-- ==== Sys2Proof/Machine/VecData.lean ====
section
/-! DEFINITION. The vector engine's arithmetic (R266 to R278): the two domains of R267, the special values of R268, the
correctly rounded functions of R274, the sums of R275, NORM, pooling and resampling, and the conversion of a result to
the destination's format, with the shifts of a scaled destination. -/

namespace Sys2Proof.Machine

/-- The flags one element's computation raises (R268): clamped, a NaN produced, a zero divide. -/
structure VFlags where
  clamp : Bool
  nan : Bool
  zd : Bool
  deriving DecidableEq, Repr

def VFlags.none : VFlags := ⟨false, false, false⟩

def VFlags.or (a b : VFlags) : VFlags := ⟨a.clamp || b.clamp, a.nan || b.nan, a.zd || b.zd⟩

/-- A value with the flags its computation raised. -/
abbrev VR := FV × VFlags

/-- A NaN result (R268). -/
def vNan : VR := (.nan, ⟨false, true, false⟩)

/-- A value that raises nothing. -/
def vPure (v : FV) : VR := (v, .none)

/-- Round a finite result to FP32; beyond FP32 it saturates (R268). -/
def vRound (m e : Int) : VR := let r := rnd32 m e; (.fin r.1 r.2.1, ⟨r.2.2, false, false⟩)

/-- The largest finite FP32 value with a sign. -/
def vMax (neg : Bool) : FV := .fin (if neg then -fp32.maxM else fp32.maxM) fp32.maxE

/-- An operation on values that carries the flags of its operands' computations along. -/
def vBind (a : VR) (f : FV → VR) : VR := let r := f a.1; (r.1, a.2.or r.2)
def vBind2 (a b : VR) (f : FV → FV → VR) : VR := let r := f a.1 b.1; (r.1, (a.2.or b.2).or r.2)

def fvIsZero (v : FV) : Bool := match v with | .fin m _ => m == 0 | _ => false

def fvNegate (v : FV) : FV := match v with | .fin m e => .fin (-m) e | .inf n => .inf (!n) | .nan => .nan

/-- `a + b`, rounded once (R268). -/
def vAdd (a b : FV) : VR :=
  match a, b with
  | .nan, _ => vNan
  | _, .nan => vNan
  | .fin am ae, .fin bm be => let s := dyAdd am ae bm be; vRound s.1 s.2
  | .inf x, .inf y => if x = y then vPure (.inf x) else vNan
  | .inf x, .fin _ _ => vPure (.inf x)
  | .fin _ _, .inf y => vPure (.inf y)

/-- `a * b + c`, rounded once (R268). -/
def vFma (a b c : FV) : VR :=
  match a, b, c with
  | .fin am ae, .fin bm be, .fin cm ce => let s := dyAdd (am * bm) (ae + be) cm ce; vRound s.1 s.2
  | _, _, _ => match (drainMulAdd a b c).1 with
    | .nan => vNan
    | v => vPure v

/-- `a * b`, rounded once. -/
def vMul (a b : FV) : VR := vFma a b .zero

/-- `a / b`, correctly rounded (R268, R274). -/
def vDiv (a b : FV) : VR :=
  match a, b with
  | .nan, _ => vNan
  | _, .nan => vNan
  | .inf x, .inf _ => let _ := x; vNan
  | .inf x, .fin m _ => if m = 0 then (vMax x, ⟨false, false, true⟩) else vPure (.inf (x != decide (m < 0)))
  | .fin _ _, .inf _ => vPure .zero
  | .fin am ae, .fin bm be =>
    if bm = 0 then (if am = 0 then vNan else (vMax (decide (am < 0)), ⟨false, false, true⟩))
    else let q := dyDiv am ae bm be; vRound q.1 q.2

/-- The elementary functions of one operand (R272, R274). -/
def vExp (a : FV) : VR :=
  match a with
  | .nan => vNan
  | .inf n => vPure (if n then .zero else .inf false)
  | .fin m e => if m = 0 then vPure (.fin 1 0) else let r := dyExp m e; vRound r.1 r.2

def vLn (a : FV) : VR :=
  match a with
  | .nan => vNan
  | .inf n => if n then vNan else vPure (.inf false)
  | .fin m e => if m < 0 then vNan else if m = 0 then (vMax true, ⟨true, false, false⟩)
    else let r := dyLn m e; vRound r.1 r.2

def vRecip (a : FV) : VR :=
  match a with
  | .fin m _ => if m = 0 then (vMax false, ⟨false, false, true⟩) else vDiv (.fin 1 0) a
  | _ => vDiv (.fin 1 0) a

def vRsqrt (a : FV) : VR :=
  match a with
  | .nan => vNan
  | .inf n => if n then vNan else vPure .zero
  | .fin m e => if m < 0 then vNan else if m = 0 then (vMax false, ⟨false, false, true⟩)
    else let r := dyRsqrt m e; vRound r.1 r.2

/-- Order among values that are not NaN. -/
def fvLt (a b : FV) : Bool :=
  match a, b with
  | .fin am ae, .fin bm be => dyLt am ae bm be
  | .inf true, .inf true => false
  | .inf true, _ => true
  | _, .inf false => (match a with | .inf false => false | _ => true)
  | _, _ => false

/-- The larger of two values; a NaN operand gives NaN (R272). -/
def vMaximum (a b : FV) : VR :=
  match a, b with
  | .nan, _ => vNan
  | _, .nan => vNan
  | _, _ => vPure (if fvLt a b then b else a)

def vMinimum (a b : FV) : VR :=
  match a, b with
  | .nan, _ => vNan
  | _, .nan => vNan
  | _, _ => vPure (if fvLt b a then b else a)

/-- The integer a value of the integer domain is. -/
def fvInt (v : FV) : Int := match v with | .fin m e => roundAt m e 0 | _ => 0

/-- A value of the integer domain. -/
def ofInt (x : Int) : VR := vPure (.fin x 0)

/-- RSUM's tree over a vector in the FP32 domain (R275): within chunks of 256, then over the chunks. -/
def vTreeSum (l : List VR) : VR :=
  let f := fun (a b : VR) => vBind2 a b vAdd
  canonTree f (vPure .zero) ((chunks 256 l).map fun c => canonTree f (vPure .zero) c)

/-- The activation table on the vector engine (R98, R268). -/
def vTable (t : List Byte) (x : FV) : VR :=
  let w := fun o => dec32 (fieldAt t o 4)
  match x with
  | .nan => vNan
  | _ =>
    let d := vBind (vAdd x (fvNegate (w 0))) fun d => vMul d (w 4)
    let k := tableIndex d.1
    let y := vFma (w (64 + 8 * k)) x (w (68 + 8 * k))
    (y.1, d.2.or y.2)

/-- A vector instruction's fields (R271). -/
structure VInst where
  op : Nat
  n : Nat
  count : Nat
  modifier : Nat
  aux : Nat
  aux2 : Nat
  fa : Nat
  fb : Nat
  fd : Nat
  sa : Bool
  sb : Bool
  sd : Bool
  deriving DecidableEq, Repr

/-- Opcodes that take two formatted sources. -/
def VInst.two (v : VInst) : Bool := (1 ≤ v.op && v.op ≤ 6) || v.op == 0x1C

/-- CVT with stochastic rounding (R271). -/
def VInst.stoch (v : VInst) : Bool := v.op == 7 && bit v.modifier 1

/-- The integer domain (R267). -/
def VInst.dint (v : VInst) : Bool :=
  [1, 2, 3, 4, 5, 6, 7, 0x10, 0x11, 0x12, 0x20, 0x21, 0x22, 0x23].contains v.op && !v.sa && !v.sd && !(v.two && v.sb) &&
    (intOf v.fa).isSome && (intOf v.fd).isSome && (!v.two || (intOf v.fb).isSome)

/-- Bytes of `n` elements rounded up to lines. -/
def eltLines (fmt n : Nat) : Nat := ceilDiv (n * fmtWidth fmt) 512

/-- Lines of a vector of `n` elements, with its scales where it is scaled (R270). -/
def vecLines (fmt n : Nat) (scaled : Bool) : Nat := eltLines fmt n + (if scaled then ceilDiv (ceilDiv n 32) 64 else 0)

/-- The value of a scale byte times an element (R79, R267, R270). -/
def scaledValue (v : FV) (sc : Nat) : VR :=
  if sc = 0xFF then vNan
  else match v with
    | .nan => vNan
    | .inf n => vPure (.inf n)
    | .fin m e => vRound m (e + (sc : Int) - 127)

/-- Element `i` of a code list as the engine takes it: a NaN operand raises its flag in the FP32 domain (R268). -/
def vDecode (fmt code : Nat) : VR :=
  match decodeFmt fmt code with
  | .nan => vNan
  | x => vPure x

/-- The values of a vector of `n` elements in its slot (R267, R270). -/
def vecValues (fmt n : Nat) (scaled : Bool) (d : List Byte) : List VR :=
  let codes := (codesOf (fmtWidth fmt) d).take n
  if scaled then
    let sc := d.drop (64 * eltLines fmt n)
    (List.zip (List.range n) codes).map fun p => scaledValue (decodeFmt fmt p.2) (sc.getD (p.1 / 32) 0).toNat
  else codes.map (vDecode fmt)

/-- One result as a code of the destination (R100, R102, R268): the code and whether it was clamped. -/
def vStore (fd : Nat) (rho : Option Nat) (v : FV) : Nat × Bool :=
  match v with
  | .nan => (nanCode fd, false)
  | .inf n => if fd = 0xA then (enc32 (.inf n), false) else (maxCode fd n, true)
  | .fin m e => requant fd 0 false rho m e

/-- A vector as it is written: its bytes, the scale bytes apart, the elements clamped, and the flags. -/
structure VOut where
  data : List Byte
  scales : List Byte
  sat : Nat
  flags : VFlags
  deriving DecidableEq, Repr

/-- How many elements were clamped, and every flag raised. -/
def vTally (l : List (Nat × VFlags)) : Nat × VFlags :=
  l.foldl (fun a x => ((if x.2.clamp then a.1 + 1 else a.1), a.2.or x.2)) (0, .none)

/-- Write a vector of results (R270, R80, R100). DESIGN CHOICE (log entry 36): a scaled INT8 destination is written under the
E8M0 convention, since R271 has no field that chooses the OCP one. -/
def vecStore (fd : Nat) (scaled : Bool) (rho : Nat → Option Nat) (l : List VR) : VOut :=
  let idx := List.zip (List.range l.length) l
  let r : List (Nat × VFlags) × List Byte :=
    if scaled then
      let gs := (chunks 32 idx).map fun g =>
        let q := g.map fun x => match x.2.1 with | .fin m e => QElem.val m e | _ => .invalid
        let so := quantShift fd false q
        (g.map fun x => match x.2.1 with
          | .fin m e => let c := requant fd 0 true (rho x.1) m (e - so); (c.1, x.2.2.or ⟨c.2, false, false⟩)
          | _ => (nanCode fd, x.2.2), BitVec.ofNat 8 (quantScale fd false q))
      ((gs.map (·.1)).flatten, gs.map (·.2))
    else (idx.map fun x => let c := vStore fd (rho x.1) x.2.1; (c.1, x.2.2.or ⟨c.2, false, false⟩), [])
  let t := vTally r.1
  { data := packCodes (fmtWidth fd) (r.1.map (·.1)), scales := r.2, sat := t.1, flags := t.2 }

/-- One element of an opcode with one or two sources (R272). `d` is the destination's element, for MAC. -/
def vElement (v : VInst) (table : List Byte) (a b d : VR) : VR :=
  if v.dint then
    let x := fvInt a.1; let y := fvInt b.1
    ofInt (match v.op with
      | 1 => x + y | 2 => x - y | 3 => x * y | 4 => x * y + fvInt d.1
      | 5 => max x y | 6 => min x y | _ => x)
  else match v.op with
    | 1 => vBind2 a b vAdd
    | 2 => vBind2 a b fun x y => vAdd x (fvNegate y)
    | 3 => vBind2 a b vMul
    | 4 => let r := vBind2 a b fun x y => vFma x y d.1; (r.1, r.2.or d.2)
    | 5 => vBind2 a b vMaximum
    | 6 => vBind2 a b vMinimum
    | 8 => vBind a (vTable table)
    | 0x18 => vBind a vExp
    | 0x19 => vBind a vLn
    | 0x1A => vBind a vRecip
    | 0x1B => vBind a vRsqrt
    | 0x1C => vBind2 a b vDiv
    | _ => a

/-- NORM (R276). A clamp in a value the whole vector shares counts with its first element. -/
def vNorm (v : VInst) (xs : List VR) (block : List Byte) : List VR :=
  let n := v.n
  let w := fun o => vDecode 0xA (fieldAt block o 4)
  let cnt : VR := vPure (.fin (n : Nat) 0)
  let mul := fun (a b : VR) => vBind2 a b vMul
  let idx := fun (l : List VR) => List.zip (List.range n) l
  let share := fun (f : VFlags) (l : List VR) => match l with | x :: t => (x.1, x.2.or f) :: t | [] => []
  if bit v.modifier 5 then
    let ms := vBind2 (vTreeSum (xs.map fun x => mul x x)) cnt vDiv
    let r := vBind (vBind2 ms (w 0) vAdd) vRsqrt
    share r.2 ((idx xs).map fun p =>
      vBind2 (vBind2 p.2 (vPure r.1) vMul) (w (64 + 4 * p.1)) vMul)
  else
    let mu := vBind2 (vTreeSum xs) cnt vDiv
    let ds := xs.map fun x => vBind2 x (vPure mu.1) fun a b => vAdd a (fvNegate b)
    let var := vBind2 (vTreeSum (ds.map fun d => mul d d)) cnt vDiv
    let r := vBind (vBind2 var (w 0) vAdd) vRsqrt
    share (mu.2.or r.2) ((idx ds).map fun p =>
      let g := w (64 + 4 * p.1)
      let bt := w (64 + 4 * n + 4 * p.1)
      let t := vBind2 p.2 (vPure r.1) vMul
      let y := vFma t.1 g.1 bt.1
      (y.1, ((t.2.or g.2).or bt.2).or y.2))

/-- One channel of POOL over the in-bounds elements of its window (R230); `free` stands where there is none. -/
def vPool (v : VInst) (free : Nat) (l : List VR) : VR :=
  let avg := bit v.modifier 5
  match l with
  | [] => if v.dint then ofInt (sext 32 free) else vDecode 0xA (free % 2 ^ 32)
  | x :: t =>
    let k : Int := (t.length + 1 : Nat)
    if v.dint then
      if avg then
        let sum := l.foldl (fun a y => a + fvInt y.1) 0
        let q := dyDiv sum 0 k 0
        ofInt (roundAt q.1 q.2 0)
      else ofInt (t.foldl (fun a y => max a (fvInt y.1)) (fvInt x.1))
    else if avg then vBind (t.foldl (fun a y => vBind2 a y vAdd) x) fun s => vDiv s (.fin k 0)
    else t.foldl (fun a y => vBind2 a y vMaximum) x

/-- The weighted sum of R278, from left to right, rounded after each product and each addition. -/
def vWeighted (pairs : List (VR × VR)) : VR :=
  match pairs.map fun p => vBind2 p.1 p.2 vMul with
  | [] => vPure .zero
  | x :: t => t.foldl (fun a y => vBind2 a y vAdd) x

/-- One channel of RESAMPLE over four taps (R278, R232). -/
def vResample (v : VInst) (ws : List VR) (taps : List VR) : VR :=
  let int4 := (intOf v.fa).isSome && (intOf v.fd).isSome && !v.sa && !v.sd
  let pairs := List.zip ws taps
  if bit v.modifier 5 then
    if int4 then
      let s := pairs.foldl (fun a p => a + fvInt p.1.1 * fvInt p.2.1) (0 : Int)
      ofInt (roundAt s (-4) 0)
    else vBind (vWeighted pairs) fun x => vDiv x (.fin 16 0)
  else vWeighted pairs

/-- TREE over the leaves of one element (R275). -/
def vTreeElement (v : VInst) (l : List VR) : VR :=
  if v.dint then
    let f := fun (a b : VR) =>
      let s := fvInt a.1 + fvInt b.1
      if v.fa = 0xB then
        (.fin (clampInt (-2147483648) 2147483647 s) 0, (a.2.or b.2).or
          ⟨decide (s < -2147483648) || decide (2147483647 < s), false, false⟩)
      else ((.fin s 0, .none) : VR)
    canonTree f (vPure .zero) l
  else canonTree (fun a b => vBind2 a b vAdd) (vPure .zero) l

/-- Element `i` of a list of vectors: the leaves of TREE, the taps of POOL and RESAMPLE. -/
def column (vs : List (List VR)) (i : Nat) : List VR := vs.map fun l => l.getD i (vPure .zero)

/-- The results of one vector: `srcs` holds src_a's vectors (one, the leaves of TREE, or the taps), `marks` the taps out of
bounds, `bsrc` src_b's bytes and `dsrc` the destination's. -/
def vecResults (v : VInst) (srcs : List (List Byte)) (marks : List Bool) (bsrc dsrc table : List Byte)
    (free : Nat → Nat) : List VR :=
  let as := srcs.map fun d => vecValues v.fa v.n v.sa d
  let a := as.headD []
  match v.op with
  | 0x10 => if v.dint then [ofInt (a.foldl (fun s x => s + fvInt x.1) 0)] else [vTreeSum a]
  | 0x11 =>
    (match a with
    | [] => []
    | x :: t => [if v.dint then ofInt (t.foldl (fun m y => max m (fvInt y.1)) (fvInt x.1))
        else t.foldl (fun m y => vBind2 m y vMaximum) x])
  | 0x12 => (List.range v.n).map fun i => vTreeElement v (column as i)
  | 0x13 => vNorm v a bsrc
  | 0x23 =>
    let keep := (List.zip as marks).filterMap fun p => if p.2 then none else some p.1
    (List.range v.n).map fun i => vPool v (free i) (column keep i)
  | 0x24 =>
    let ws := (List.range 4).map fun j => vDecode 0xA (fieldAt bsrc (4 * j) 4)
    (List.range v.n).map fun i => vResample v ws (column as i)
  | _ =>
    let b := if v.two then vecValues v.fb v.n v.sb bsrc else []
    let b0 := b.headD (vPure .zero)
    let d := if v.op = 4 then vecValues v.fd v.n v.sd dsrc else []
    (List.zip (List.range a.length) a).map fun p =>
      vElement v table p.2 (if bit v.modifier 0 then b0 else b.getD p.1 (vPure .zero)) (d.getD p.1 (vPure .zero))

/-- The draw of an element for stochastic CVT (R271): one 16-bit word per element of src_b, or element 0's for every one
under broadcast. -/
def VInst.rho (v : VInst) (bsrc : List Byte) (i : Nat) : Option Nat :=
  if v.stoch then some (fieldAt bsrc (if bit v.modifier 0 then 0 else 2 * i) 2) else none

end Sys2Proof.Machine
end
++++++++++
What to produce: Show all lines above holding "every".

Result of this exercise:
/-- How many elements were clamped, and every flag raised. -/
/-- The draw of an element for stochastic CVT (R271): one 16-bit word per element of src_b, or element 0's for every one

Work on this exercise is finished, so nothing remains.